Pfizer/BioNTech Trial – A failed yet in depth attempt to reproduce the NEJM & FDA efficacy figures
Study version 1.3, published on 2022-12-09
To view the full version with graphics, please click here.
We review, in this article, a list of problems in the Pfizer/BioNTech C4591001 Trial, which came out in our attempts to reproduce the results provided by the study.
Using the sponsor’s data communicated to the FDA, and made available via the Public Health and Medical Professionals for Transparency’s Freedom Of Information request & lawsuits, we are able to demonstrate that multiple abnormalities are affecting the populations featured in the trial – to a proportion which may have affected the end result, primarily judged on a 170 patients efficacy sub-set.
In that course, most interesting articles were brought to our attention, by the DailyClout’s team 3, Jeyanthi Kunadhasan, MD (Gettr), Ed Clark, MSE, and Chris Flowers, MD (Gettr), and by anonymous whistle-blower Arkmedic (Telegram | Gab | Substack), highlighting multiple abnormalities in the trial.
Benefiting from their precious insights, and desiring to verify and to be able to support their figures, we dived in with Geoff Pain, PHD (Gettr), and are sharing here our preliminary findings, which, we hope, will simplify the accessibility of the data for other researchers who may want to study this critically important clinical trial.
People desiring to study the trial may also benefit from the reading of this report of interest by biostatistician Christine Cotton, “Evaluation of the methodological practices implemented in the Pfizer/BioNtech” trials in the development of its COVID-19 RNA-messenger vaccine in relation to Good Clinical Practices”, whose summary you can find here.
Preliminary facts reminder
The Pfizer/BioNTech vaccine “efficacy of 95%” was announced, through the press, on November 18, 2020, as per example this New-York Times Article, New Pfizer Results: Coronavirus Vaccine Is Safe and 95% Effective.
On November 20, 2020, as exposed on the Emergency Use Authorization (EUA) for an Unapproved Product Review Memorandum, the submission process for the EUA began.
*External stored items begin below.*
/-! ## Frames (R13, R143) -/

/-- The mapping of a raw pen position, in the words of Safety.lean (R19). -/
theorem mapPen_eq (t : Tables) (p : Point) : mapPen t p = screenPosition t p := by
  have h (lo hi x : Int) (hle : lo ≤ hi) : clampInt lo hi x = max lo (min hi x) := by
    unfold clampInt; split_ifs <;> omega
  simp [mapPen, mapAxis, screenPosition, h]

/-- The whole work of a frame, handed to the owner of its role (R13). -/
theorem State.frameWork_spec (v : State) (f : Frame) (loss : Bool) :
    v.worked f loss (v.frameWork f.role loss f.stamp f.dt f.record) := by
  obtain ⟨role, record, stamp, dt⟩ := f
  cases role <;> cases record <;> simp only [State.worked, State.frameWork] <;> try rfl
  · rw [← mapPen_eq]; rfl
  rename_i r
  refine ⟨fun h => ?_, fun h p hp => ?_⟩
  · unfold State.auxFrameWork State.noteKeys
    by_cases hk : r.keys = 0
    · cases ho : v.posture.override
      · exact absurd ho h
      · simp [hk, ho]
    · cases ho : v.posture.override
      · exact absurd ho h
      · simp [hk, ho, Nat.pos_of_ne_zero hk, afterMs_eq]
  · have := bandPosture_eq hp
    unfold State.auxFrameWork State.noteKeys
    by_cases hk : r.keys = 0
    · simp only [hk, h, this, Nat.lt_irrefl, if_false, if_true]
      exact State.request_spec _ p
    · simp only [hk, h, this, Nat.pos_of_ne_zero hk, if_false, if_true, afterMs_eq]
      exact State.request_spec _ p

/-- The beginning of a frame on a port (R13, R14). -/
theorem State.beginFrame_spec (s : State) (i : Fin 4) (x : Stamped) : s.begins i x (s.beginFrame i x) := by
  unfold State.begins
  have h := State.frameWork_spec (s.setPort i { s.port i with
    lastStamp := some x.stamp, waiting := none
    lossMark := (s.port i).lossMark && (s.port i).role != .pen
    frame := some ⟨(s.port i).role, x.record, x.stamp, frameInterval (s.port i).lastStamp x.stamp⟩ })
    ⟨(s.port i).role, x.record, x.stamp, frameInterval (s.port i).lastStamp x.stamp⟩ (s.port i).lossMark
  have e : s.beginFrame i x = State.frameWork (s.setPort i { s.port i with
      lastStamp := some x.stamp, waiting := none
      lossMark := (s.port i).lossMark && (s.port i).role != .pen
      frame := some ⟨(s.port i).role, x.record, x.stamp, frameInterval (s.port i).lastStamp x.stamp⟩ })
      (s.port i).role (s.port i).lossMark x.stamp (frameInterval (s.port i).lastStamp x.stamp) x.record := by
    unfold State.beginFrame
    have : (if (s.port i).role = .pen then false else (s.port i).lossMark) =
        ((s.port i).lossMark && (s.port i).role != .pen) := by cases (s.port i).role <;> simp
    simp only [this]
  rw [e]
  simp only [frameInterval_eq] at h ⊢
  exact h

/-- A port LATE or DOWN again takes the change to LIVE (R5, R13). -/
theorem State.reviveIfStalled_eq (s : State) (i : Fin 4) : s.reviveIfStalled i = s.unstalled i := by
  unfold State.reviveIfStalled State.unstalled State.revive State.released
  split
  · simp only [State.deadlineFrom_eq]
    split
    · cases (s.port i).role <;> rfl
    · rfl
  · rfl

/-- A port that looks at its waiting buffer (R13, R14). -/
theorem State.beginWaiting_spec (s : State) (i : Fin 4) : s.beginsWaiting i (s.beginWaiting i) := by
  unfold State.beginsWaiting State.beginWaiting
  refine ⟨fun h => ?_, fun x hx hf => ?_⟩
  · rcases h with h | h
    · simp [h]
    · cases hw : (s.port i).waiting
      · simp [hw]
      · simp [hw, Option.isSome_iff_ne_none.2 h]
  · simp only [hx, hf, Option.isSome_none, Bool.false_eq_true, if_false]
    refine ⟨fun h => ?_, fun h => ?_⟩
    · simp [h, State.setPort]
    · simp only [h, Bool.not_true, Bool.false_eq_true, if_false, State.reviveIfStalled_eq]
      exact State.beginFrame_spec _ i x

/-- The teardowns that wait for a completion, in the words of Safety.lean (R32, R74, R75). -/
theorem State.takeWaits_eq (s : State) (r : Role) : s.takeWaits r = s.tornDown r := by
  have : State.tearPen = State.penTorn := funext fun v => funext fun k => State.tearPen_eq v k
  unfold State.takeWaits State.tornDown
  cases r <;> simp only [State.tearPad_eq, State.tearScreen_eq, this]

/-- The switch leaves a waiting RESTART as it is. -/
@[simp] theorem State.switch_restartWaiting (s : State) (b : Bool) :
    (s.switch b).link.restartWaiting = s.link.restartWaiting := by
  unfold State.switch
  dsimp only
  split <;> exact ((Link.appendGesture_spec _ _).2.2.2.2.2.2.2.2.2.2.1).trans (State.grown_leaveUse _ _ _).restart

/-- Teardowns leave a waiting RESTART as it is. -/
@[simp] theorem State.tornDown_restartWaiting (s : State) (r : Role) :
    (s.tornDown r).link.restartWaiting = s.link.restartWaiting := by
  have hf (v : State) : v.penForcedOut.link.restartWaiting = v.link.restartWaiting := by
    unfold State.penForcedOut
    split
    · rfl
    · exact (Link.grown_appendPen _ _).1.restart
  have hp (k : PenTeardown) (v : State) : (v.penTorn k).link.restartWaiting = v.link.restartWaiting := by
    cases k
    · exact hf v
    · exact hf v
  unfold State.tornDown
  cases r <;> dsimp only
  · split
    · unfold State.padEmptied Link.buttonReleased
      dsimp only
      split
      · rfl
      · exact (Link.grown_buttonChange _ _).1.restart
    · rfl
  · split
    · exact (Link.grown_appendScreens _ _).1.restart
    · rfl
  · generalize s.waits.pen = ks
    have (v : State) : (ks.foldl State.penTorn v).link.restartWaiting = v.link.restartWaiting := by
      induction ks generalizing v with
      | nil => rfl
      | cons k ks ih => exact (ih _).trans (hp k v)
    exact this _

@[simp] theorem State.tornDown_ports (s : State) (r : Role) : (s.tornDown r).ports = s.ports := by
  rw [← State.takeWaits_eq, State.takeWaits_ports]
@[simp] theorem State.tornDown_store (s : State) (r : Role) : (s.tornDown r).store = s.store := by
  rw [← State.takeWaits_eq, State.takeWaits_store]

/-- The completion of a frame is what ends the frame, which keeps the tables, the other ports and a waiting RESTART; then the port
goes on (R13). -/
theorem State.complete_spec (s : State) (i : Fin 4) (f : Frame) (h : (s.port i).frame = some f) :
    ∃ c, s.frameEnded i f.role c ∧ c.ports = s.ports.set i { s.port i with frame := none } ∧ c.store = s.store ∧
      c.link.restartWaiting = s.link.restartWaiting ∧ s.complete i = c.settle i := by
  unfold State.complete State.frameEnded State.takeWaiting
  rw [h]
  dsimp only
  rw [State.takeWaits_eq]
  have hq (q : Port) : State.port ((s.setPort i q).tornDown f.role) i = q := by
    unfold State.port; rw [State.tornDown_ports]; exact Ports.get_set_same _ _ _
  rw [hq, ← State.hold_eq_withHeld]
  have hj (u : State) : u.judgeQuiet.link.restartWaiting = u.link.restartWaiting := by
    unfold State.judgeQuiet; split <;> simp
  have key : ∀ b : State, b = (if (s.port i).state = .late ∧ (s.port i).role = f.role
      then (State.tornDown { s with ports := s.ports.set i { s.port i with frame := none } } f.role).hold true f.role
      else State.tornDown { s with ports := s.ports.set i { s.port i with frame := none } } f.role) →
      b.ports = s.ports.set i { s.port i with frame := none } ∧ b.store = s.store ∧
        b.link.restartWaiting = s.link.restartWaiting := by
    rintro b rfl
    split <;> simp
  by_cases hr : f.role = .pad ∨ f.role = .pen
  · rw [if_pos hr]
    refine ⟨_, ⟨fun _ => State.judgeQuiet_spec _, fun h1 h2 => (hr.elim h1 h2).elim⟩, ?_, ?_, ?_, rfl⟩
    · rw [State.judgeQuiet_ports]; exact (key _ rfl).1
    · rw [State.judgeQuiet_store]; exact (key _ rfl).2.1
    · rw [hj]; exact (key _ rfl).2.2
  · rw [if_neg hr]
    exact ⟨_, ⟨fun h => (hr h).elim, fun _ _ => rfl⟩, (key _ rfl).1, (key _ rfl).2.1, (key _ rfl).2.2, rfl⟩

/-- An arrangement of a list holds the list's elements. -/
theorem arrange_perm {α : Type} (n : Nat) (l : List α) : (arrange n l).Perm l := by
  induction l generalizing n with
  | nil => exact List.Perm.refl _
  | cons a l ih =>
    unfold arrange
    refine (List.perm_insertIdx a _ ?_).trans ((ih _).cons a)
    rw [(ih _).length_eq]
    exact Nat.le_of_lt_succ (Nat.mod_lt n (Nat.succ_pos l.length))

theorem State.foldl_beginWaiting (s : State) (order : List (Fin 4)) :
    s.beginInTurn (order.foldl State.beginWaiting s) order := by
  induction order generalizing s with
  | nil => rfl
  | cons i order ih => exact ⟨s.beginWaiting i, s.beginWaiting_spec i, ih _⟩

theorem State.mem_readyPorts (s : State) (i : Fin 4) :
    i ∈ s.readyPorts ↔ (s.port i).waiting ≠ none ∧ (s.port i).frame = none := by
  have : i ∈ ([0, 1, 2, 3] : List (Fin 4)) := by fin_cases i <;> simp
  simp [State.readyPorts, this, Option.isSome_iff_ne_none]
This process took some time and ended on December 10, 2020.
On December 11, 2020, a day later, the EUA was granted by the FDA.
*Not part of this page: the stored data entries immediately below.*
/-- An operand has 16 bits, so a set names no value above 15. -/
theorem Condition.holds_anyOf_of_high (hop : operand ≤ 65535) (hv : 16 ≤ f feature) :
    (⟨feature, .anyOf, operand⟩ : Condition).holds f = false := by
  have hlt : operand < 2 ^ f feature := calc
    operand < 2 ^ 16 := by omega
    _ ≤ 2 ^ f feature := Nat.pow_le_pow_right (by decide) hv
  rw [Condition.holds_anyOf, Nat.testBit_lt_two_pow hlt]

/-- A set of one code. -/
theorem Condition.holds_anyOf_two_pow_iff (code : Nat) :
    (⟨feature, .anyOf, 2 ^ code⟩ : Condition).holds f = true ↔ f feature = code := by
  rw [Condition.holds_anyOf, Nat.testBit_two_pow, decide_eq_true_iff, eq_comm]

end Relations

/-! ## The features of the examples -/

theorem penStateCode_mem_inRange_iff (p : PenState) : (0x0006 : Nat).testBit (penStateCode p) = true ↔ p ≠ .out := by
  cases p <;> decide

theorem postureCode_mem_touch_iff (p : Posture) :
    (0x001C : Nat).testBit (postureCode p) = true ↔ p = .stand ∨ p = .tent ∨ p = .tablet := by
  cases p <;> decide

/-- Only the pad has zones, and 15 is no zone's index (R43). -/
theorem zoneOfEntry_eq_iff (sf : Surface) (e : Entry) {z : Nat} (hz : z ≠ 15) :
    zoneOfEntry sf e = z ↔ sf = .pad ∧ e.zone = some z := by
  cases sf with
  | pad => cases h : e.zone <;> simp [zoneOfEntry, h, hz.symm]
  | screen => simp [zoneOfEntry, hz.symm]

theorem zoneOfEntry_eq_fifteen_iff (sf : Surface) (e : Entry) (hz : ∀ z ∈ e.zone, z ≤ 7) :
    zoneOfEntry sf e = 15 ↔ sf = .screen ∨ e.zone = none := by
  cases sf with
  | pad =>
    cases h : e.zone with
    | none => simp [zoneOfEntry, h]
    | some z =>
      have hz7 : z ≤ 7 := hz z h
      have hne : z ≠ 15 := by omega
      simp [zoneOfEntry, h, hne]
  | screen => simp [zoneOfEntry]

/-- Both axes of a contact have one byte. -/
theorem areaOf_lt (e : Entry) (hmajor : e.major ≤ 255) (hminor : e.minor ≤ 255) : areaOf e < 65535 := calc
  e.major * e.minor ≤ 255 * 255 := Nat.mul_le_mul hmajor hminor
  _ < 65535 := by decide

theorem chebyshev_le {p q : Point} {n : Nat} (hpx : p.x ≤ n) (hpy : p.y ≤ n) (hqx : q.x ≤ n) (hqy : q.y ≤ n) :
    chebyshev p q ≤ n := by
  unfold chebyshev
  omega

/-- A distance on the screen stays below the value that stands for no distance (R42). -/
theorem penDistOf_eq_max_iff (sf : Surface) (sn : Snapshot) (e : Entry) (hx : e.pos.x ≤ 16383) (hy : e.pos.y ≤ 16383)
    (hanchor : ∀ a ∈ sn.shadow, a.1.x ≤ 16383 ∧ a.1.y ≤ 16383) :
    penDistOf sf sn e = 65535 ↔ sf = .pad ∨ sn.shadow = none := by
  cases sf with
  | pad => simp [penDistOf]
  | screen =>
    cases h : sn.shadow with
    | none => simp [penDistOf, h]
    | some a =>
      obtain ⟨hax, hay⟩ := hanchor a h
      have hdist : chebyshev e.pos a.1 ≤ 16383 := chebyshev_le hx hy hax hay
      have hne : chebyshev e.pos a.1 ≠ 65535 := by omega
      simp [penDistOf, h, hne]

/-! ## The statement -/

/-- Settles O46: each relation by its lemma, and each example by the relation and the feature it tests. -/
theorem conditionRelations : Obligations.ConditionRelations := by
  refine ⟨fun feature operand f => ⟨Condition.holds_eq_iff .., Condition.holds_ne_iff .., Condition.holds_lt_iff ..,
    Condition.holds_ge_iff .., Condition.holds_anyOf_iff .., Condition.holds_anyOf_of_high feature operand f⟩,
    fun sf count sn e => ⟨?penState, ?zoneOne, ?noZone, ?posture, ?area, ?penDist⟩⟩
  case penState => exact penStateCode_mem_inRange_iff sn.penState
  case zoneOne => exact (Condition.holds_anyOf_two_pow_iff 10 _ 1).trans (zoneOfEntry_eq_iff sf e (by decide))
  case noZone =>
    exact fun hz => (Condition.holds_anyOf_two_pow_iff 10 _ 15).trans (zoneOfEntry_eq_fifteen_iff sf e hz)
  case posture => exact postureCode_mem_touch_iff sn.posture
  case area =>
    intro hmajor hminor
    rw [← Bool.not_eq_true, Condition.holds_ge_iff, Nat.not_le]
    exact areaOf_lt e hmajor hminor
  case penDist =>
    exact fun hx hy hanchor => (Condition.holds_eq_iff 8 65535 _).trans (penDistOf_eq_max_iff sf sn e hx hy hanchor)

end Sys2Proof.Machine
end

section
/-! READ_TABLE returns entries of the bank it names (R139). -/

namespace Sys2Proof.Machine

theorem mem_allTables (id : TableId) : id ∈ allTables := by cases id <;> decide

/-! ## The directive, case by case -/

section ReadTable

variable {s : State} {bank table first count : Nat} {id : TableId}

/-- The answer of READ_TABLE; the state stays as it is. -/
theorem takeReadTable_entries {t : Tables} (hbank : bankOf s.store bank = some t) (htable : tableOfCode table = some id)
    (hfirst : first < tableSize id) :
    takeReadTable bank table first count s = (s, .entries bank table first
      (((tableBytes t id).drop first).take (min (min count (tableSize id - first)) (tableMax id)))) := by
  simp [takeReadTable, hbank, htable, hfirst]

theorem takeReadTable_refused_code (h : bankOf s.store bank = none ∨ tableOfCode table = none) :
    takeReadTable bank table first count s = (s, .refusedRange) := by
  unfold takeReadTable
  split
  next hbank htable => simp [hbank, htable] at h
  next => rfl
Some of the key dates are summarized in the Timeline below.
In the paper Safety and Efficacy of the BNT162b2 mRNA Covid-19 Vaccine, published on December 31, 2020 in the New England Journal of Medicine (NEJM.org), by Fernando P. Polack et al., the World saw for the first time some details on the numbers backing this claim.
As established by the document pd-production-060122/125742_S1_M5_5351_c4591001-interim-mth6-publications.pdf, page 31 & following, the study was finalized on December 16, 2020. This document also includes the previous studies published.
PHMPT’s FOI & lawsuits allowed the public to access the documents which were supposed to stay hidden for 75 years, and which are supporting the FDA EUA & the NEJM study.
This data is therefore partially available, even if key files required to reproduce the original code, such as the ADSL file (Subject-Level Analysis Data), are still not provided when this study is written, on December 8, 2022.
This lack of transparency hasn’t evolved despite this recent letter from Peter Doshi to the BMJ on October 07, 2022.
The Data Cut-off dates featured in the NEJM study are unclear, and therefore clarified hereafter.
- Efficacy subset data cut-off was November 14 – but given 7 days were required post dose 2, no patient injected post November 7 was included
- Safety subset data cut-off was October 9 (at least 2 months of follow-up post dose 1)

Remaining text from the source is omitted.